***** RECORDED INFORMATION *****

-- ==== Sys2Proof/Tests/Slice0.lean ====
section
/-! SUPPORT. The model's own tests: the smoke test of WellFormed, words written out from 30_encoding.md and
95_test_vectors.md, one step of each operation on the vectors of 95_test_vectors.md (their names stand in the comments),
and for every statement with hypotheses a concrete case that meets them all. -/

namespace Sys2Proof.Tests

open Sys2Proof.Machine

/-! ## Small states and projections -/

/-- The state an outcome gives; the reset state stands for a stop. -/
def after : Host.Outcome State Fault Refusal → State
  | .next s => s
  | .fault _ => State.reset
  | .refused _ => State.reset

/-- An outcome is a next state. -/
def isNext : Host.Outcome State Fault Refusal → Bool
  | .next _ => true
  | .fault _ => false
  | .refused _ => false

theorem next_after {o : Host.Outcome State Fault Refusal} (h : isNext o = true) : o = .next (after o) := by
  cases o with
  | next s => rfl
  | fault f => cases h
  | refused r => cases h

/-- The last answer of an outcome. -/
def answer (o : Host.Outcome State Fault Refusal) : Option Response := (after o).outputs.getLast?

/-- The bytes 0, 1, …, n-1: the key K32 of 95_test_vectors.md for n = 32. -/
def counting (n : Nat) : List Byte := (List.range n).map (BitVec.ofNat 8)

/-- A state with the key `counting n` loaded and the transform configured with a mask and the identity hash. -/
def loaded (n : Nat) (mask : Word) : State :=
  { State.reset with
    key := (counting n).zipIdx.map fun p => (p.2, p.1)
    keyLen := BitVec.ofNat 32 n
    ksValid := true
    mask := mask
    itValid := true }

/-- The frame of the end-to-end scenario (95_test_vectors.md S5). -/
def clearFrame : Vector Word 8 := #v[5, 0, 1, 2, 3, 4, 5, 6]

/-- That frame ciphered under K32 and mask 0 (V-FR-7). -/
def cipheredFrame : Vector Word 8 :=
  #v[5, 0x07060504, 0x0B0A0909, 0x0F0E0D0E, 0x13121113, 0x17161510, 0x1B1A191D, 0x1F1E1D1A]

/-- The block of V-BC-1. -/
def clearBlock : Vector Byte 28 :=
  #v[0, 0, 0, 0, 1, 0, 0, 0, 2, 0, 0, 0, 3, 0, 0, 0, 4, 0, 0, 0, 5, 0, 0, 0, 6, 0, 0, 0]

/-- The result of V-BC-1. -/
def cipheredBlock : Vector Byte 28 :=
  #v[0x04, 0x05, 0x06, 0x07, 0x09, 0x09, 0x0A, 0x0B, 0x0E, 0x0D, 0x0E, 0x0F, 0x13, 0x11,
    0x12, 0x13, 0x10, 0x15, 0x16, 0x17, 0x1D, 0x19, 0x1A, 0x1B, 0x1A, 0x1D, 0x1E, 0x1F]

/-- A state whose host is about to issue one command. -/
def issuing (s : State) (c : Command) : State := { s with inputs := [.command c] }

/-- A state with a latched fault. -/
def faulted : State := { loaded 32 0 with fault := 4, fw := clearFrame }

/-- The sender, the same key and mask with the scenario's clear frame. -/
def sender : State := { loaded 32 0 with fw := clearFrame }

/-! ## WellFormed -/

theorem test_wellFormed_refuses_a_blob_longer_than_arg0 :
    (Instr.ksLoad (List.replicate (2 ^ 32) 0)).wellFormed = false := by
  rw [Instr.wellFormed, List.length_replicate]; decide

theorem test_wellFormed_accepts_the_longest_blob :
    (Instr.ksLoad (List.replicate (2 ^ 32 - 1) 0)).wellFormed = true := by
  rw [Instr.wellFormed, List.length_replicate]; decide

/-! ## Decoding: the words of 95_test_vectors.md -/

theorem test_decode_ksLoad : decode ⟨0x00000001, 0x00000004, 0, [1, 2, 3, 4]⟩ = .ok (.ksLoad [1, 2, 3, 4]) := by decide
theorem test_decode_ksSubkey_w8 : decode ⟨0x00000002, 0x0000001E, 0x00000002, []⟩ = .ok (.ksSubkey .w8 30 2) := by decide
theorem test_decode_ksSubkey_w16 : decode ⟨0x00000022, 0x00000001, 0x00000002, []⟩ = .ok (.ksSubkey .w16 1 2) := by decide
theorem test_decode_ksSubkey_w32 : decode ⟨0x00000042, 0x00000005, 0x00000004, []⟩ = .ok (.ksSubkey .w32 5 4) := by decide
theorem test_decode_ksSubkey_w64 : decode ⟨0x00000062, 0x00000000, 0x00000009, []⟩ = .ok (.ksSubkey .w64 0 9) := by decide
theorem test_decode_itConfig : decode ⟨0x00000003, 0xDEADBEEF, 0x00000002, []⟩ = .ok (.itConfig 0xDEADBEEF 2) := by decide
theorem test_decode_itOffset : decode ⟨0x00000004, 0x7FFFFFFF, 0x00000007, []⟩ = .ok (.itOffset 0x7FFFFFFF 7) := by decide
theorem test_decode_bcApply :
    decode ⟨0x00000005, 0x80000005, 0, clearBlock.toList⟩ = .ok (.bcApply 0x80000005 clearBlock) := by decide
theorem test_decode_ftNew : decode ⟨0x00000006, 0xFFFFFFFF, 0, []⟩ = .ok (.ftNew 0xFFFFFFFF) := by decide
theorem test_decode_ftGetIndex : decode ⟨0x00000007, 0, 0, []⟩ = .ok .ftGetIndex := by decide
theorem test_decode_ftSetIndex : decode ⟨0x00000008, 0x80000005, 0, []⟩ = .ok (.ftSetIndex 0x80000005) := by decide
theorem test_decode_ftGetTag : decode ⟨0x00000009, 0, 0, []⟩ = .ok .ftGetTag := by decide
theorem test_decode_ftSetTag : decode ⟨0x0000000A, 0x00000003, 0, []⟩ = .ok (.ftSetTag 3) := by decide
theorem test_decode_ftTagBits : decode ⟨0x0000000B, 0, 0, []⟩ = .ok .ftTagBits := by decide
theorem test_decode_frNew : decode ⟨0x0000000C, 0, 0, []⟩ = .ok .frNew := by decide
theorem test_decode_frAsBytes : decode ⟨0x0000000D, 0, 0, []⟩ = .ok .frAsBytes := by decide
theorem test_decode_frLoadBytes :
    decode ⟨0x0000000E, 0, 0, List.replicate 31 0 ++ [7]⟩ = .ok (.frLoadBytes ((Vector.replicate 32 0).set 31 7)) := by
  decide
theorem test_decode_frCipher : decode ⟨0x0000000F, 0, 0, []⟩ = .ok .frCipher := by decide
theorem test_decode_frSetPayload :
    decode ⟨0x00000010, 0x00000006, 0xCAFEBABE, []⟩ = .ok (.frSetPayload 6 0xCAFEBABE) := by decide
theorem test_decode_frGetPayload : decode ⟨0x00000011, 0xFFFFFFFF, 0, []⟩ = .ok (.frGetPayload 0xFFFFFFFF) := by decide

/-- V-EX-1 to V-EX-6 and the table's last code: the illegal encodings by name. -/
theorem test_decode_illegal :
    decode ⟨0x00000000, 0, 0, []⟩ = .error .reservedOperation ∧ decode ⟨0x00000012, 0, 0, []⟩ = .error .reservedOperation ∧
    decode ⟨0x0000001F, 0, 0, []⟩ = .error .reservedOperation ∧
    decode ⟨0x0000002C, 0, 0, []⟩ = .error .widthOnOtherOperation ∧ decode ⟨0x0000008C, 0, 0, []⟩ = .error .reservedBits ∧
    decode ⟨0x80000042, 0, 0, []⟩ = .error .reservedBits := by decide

*****

* _TASK DETAILS_:
Retype the material above, character for character.

* _RESULT FOR THIS EXERCISE_:
-- ==== Sys2Proof/Tests/Slice0.lean ====
section
/-! SUPPORT. The model's own tests: the smoke test of WellFormed, words written out from 30_encoding.md and
95_test_vectors.md, one step of each operation on the vectors of 95_test_vectors.md (their names stand in the comments),
and for every statement with hypotheses a concrete case that meets them all. -/

namespace Sys2Proof.Tests

open Sys2Proof.Machine

/-! ## Small states and projections -/

/-- The state an outcome gives; the reset state stands for a stop. -/
def after : Host.Outcome State Fault Refusal → State
  | .next s => s
  | .fault _ => State.reset
  | .refused _ => State.reset

/-- An outcome is a next state. -/
def isNext : Host.Outcome State Fault Refusal → Bool
  | .next _ => true
  | .fault _ => false
  | .refused _ => false

theorem next_after {o : Host.Outcome State Fault Refusal} (h : isNext o = true) : o = .next (after o) := by
  cases o with
  | next s => rfl
  | fault f => cases h
  | refused r => cases h

/-- The last answer of an outcome. -/
def answer (o : Host.Outcome State Fault Refusal) : Option Response := (after o).outputs.getLast?

/-- The bytes 0, 1, …, n-1: the key K32 of 95_test_vectors.md for n = 32. -/
def counting (n : Nat) : List Byte := (List.range n).map (BitVec.ofNat 8)

/-- A state with the key `counting n` loaded and the transform configured with a mask and the identity hash. -/
def loaded (n : Nat) (mask : Word) : State :=
  { State.reset with
    key := (counting n).zipIdx.map fun p => (p.2, p.1)
    keyLen := BitVec.ofNat 32 n
    ksValid := true
    mask := mask
    itValid := true }

/-- The frame of the end-to-end scenario (95_test_vectors.md S5). -/
def clearFrame : Vector Word 8 := #v[5, 0, 1, 2, 3, 4, 5, 6]

/-- That frame ciphered under K32 and mask 0 (V-FR-7). -/
def cipheredFrame : Vector Word 8 :=
  #v[5, 0x07060504, 0x0B0A0909, 0x0F0E0D0E, 0x13121113, 0x17161510, 0x1B1A191D, 0x1F1E1D1A]

/-- The block of V-BC-1. -/
def clearBlock : Vector Byte 28 :=
  #v[0, 0, 0, 0, 1, 0, 0, 0, 2, 0, 0, 0, 3, 0, 0, 0, 4, 0, 0, 0, 5, 0, 0, 0, 6, 0, 0, 0]

/-- The result of V-BC-1. -/
def cipheredBlock : Vector Byte 28 :=
  #v[0x04, 0x05, 0x06, 0x07, 0x09, 0x09, 0x0A, 0x0B, 0x0E, 0x0D, 0x0E, 0x0F, 0x13, 0x11,
    0x12, 0x13, 0x10, 0x15, 0x16, 0x17, 0x1D, 0x19, 0x1A, 0x1B, 0x1A, 0x1D, 0x1E, 0x1F]

/-- A state whose host is about to issue one command. -/
def issuing (s : State) (c : Command) : State := { s with inputs := [.command c] }

/-- A state with a latched fault. -/
def faulted : State := { loaded 32 0 with fault := 4, fw := clearFrame }

/-- The sender, the same key and mask with the scenario's clear frame. -/
def sender : State := { loaded 32 0 with fw := clearFrame }

/-! ## WellFormed -/

theorem test_wellFormed_refuses_a_blob_longer_than_arg0 :
    (Instr.ksLoad (List.replicate (2 ^ 32) 0)).wellFormed = false := by
  rw [Instr.wellFormed, List.length_replicate]; decide

theorem test_wellFormed_accepts_the_longest_blob :
    (Instr.ksLoad (List.replicate (2 ^ 32 - 1) 0)).wellFormed = true := by
  rw [Instr.wellFormed, List.length_replicate]; decide

/-! ## Decoding: the words of 95_test_vectors.md -/

theorem test_decode_ksLoad : decode ⟨0x00000001, 0x00000004, 0, [1, 2, 3, 4]⟩ = .ok (.ksLoad [1, 2, 3, 4]) := by decide
theorem test_decode_ksSubkey_w8 : decode ⟨0x00000002, 0x0000001E, 0x00000002, []⟩ = .ok (.ksSubkey .w8 30 2) := by decide
theorem test_decode_ksSubkey_w16 : decode ⟨0x00000022, 0x00000001, 0x00000002, []⟩ = .ok (.ksSubkey .w16 1 2) := by decide
theorem test_decode_ksSubkey_w32 : decode ⟨0x00000042, 0x00000005, 0x00000004, []⟩ = .ok (.ksSubkey .w32 5 4) := by decide
theorem test_decode_ksSubkey_w64 : decode ⟨0x00000062, 0x00000000, 0x00000009, []⟩ = .ok (.ksSubkey .w64 0 9) := by decide
theorem test_decode_itConfig : decode ⟨0x00000003, 0xDEADBEEF, 0x00000002, []⟩ = .ok (.itConfig 0xDEADBEEF 2) := by decide
theorem test_decode_itOffset : decode ⟨0x00000004, 0x7FFFFFFF, 0x00000007, []⟩ = .ok (.itOffset 0x7FFFFFFF 7) := by decide
theorem test_decode_bcApply :
    decode ⟨0x00000005, 0x80000005, 0, clearBlock.toList⟩ = .ok (.bcApply 0x80000005 clearBlock) := by decide
theorem test_decode_ftNew : decode ⟨0x00000006, 0xFFFFFFFF, 0, []⟩ = .ok (.ftNew 0xFFFFFFFF) := by decide
theorem test_decode_ftGetIndex : decode ⟨0x00000007, 0, 0, []⟩ = .ok .ftGetIndex := by decide
theorem test_decode_ftSetIndex : decode ⟨0x00000008, 0x80000005, 0, []⟩ = .ok (.ftSetIndex 0x80000005) := by decide
theorem test_decode_ftGetTag : decode ⟨0x00000009, 0, 0, []⟩ = .ok .ftGetTag := by decide
theorem test_decode_ftSetTag : decode ⟨0x0000000A, 0x00000003, 0, []⟩ = .ok (.ftSetTag 3) := by decide
theorem test_decode_ftTagBits : decode ⟨0x0000000B, 0, 0, []⟩ = .ok .ftTagBits := by decide
theorem test_decode_frNew : decode ⟨0x0000000C, 0, 0, []⟩ = .ok .frNew := by decide
theorem test_decode_frAsBytes : decode ⟨0x0000000D, 0, 0, []⟩ = .ok .frAsBytes := by decide
theorem test_decode_frLoadBytes :
    decode ⟨0x0000000E, 0, 0, List.replicate 31 0 ++ [7]⟩ = .ok (.frLoadBytes ((Vector.replicate 32 0).set 31 7)) := by
  decide
theorem test_decode_frCipher : decode ⟨0x0000000F, 0, 0, []⟩ = .ok .frCipher := by decide
theorem test_decode_frSetPayload :
    decode ⟨0x00000010, 0x00000006, 0xCAFEBABE, []⟩ = .ok (.frSetPayload 6 0xCAFEBABE) := by decide
theorem test_decode_frGetPayload : decode ⟨0x00000011, 0xFFFFFFFF, 0, []⟩ = .ok (.frGetPayload 0xFFFFFFFF) := by decide

/-- V-EX-1 to V-EX-6 and the table's last code: the illegal encodings by name. -/
theorem test_decode_illegal :
    decode ⟨0x00000000, 0, 0, []⟩ = .error .reservedOperation ∧ decode ⟨0x00000012, 0, 0, []⟩ = .error .reservedOperation ∧
    decode ⟨0x0000001F, 0, 0, []⟩ = .error .reservedOperation ∧
    decode ⟨0x0000002C, 0, 0, []⟩ = .error .widthOnOtherOperation ∧ decode ⟨0x0000008C, 0, 0, []⟩ = .error .reservedBits ∧
    decode ⟨0x80000042, 0, 0, []⟩ = .error .reservedBits := by decide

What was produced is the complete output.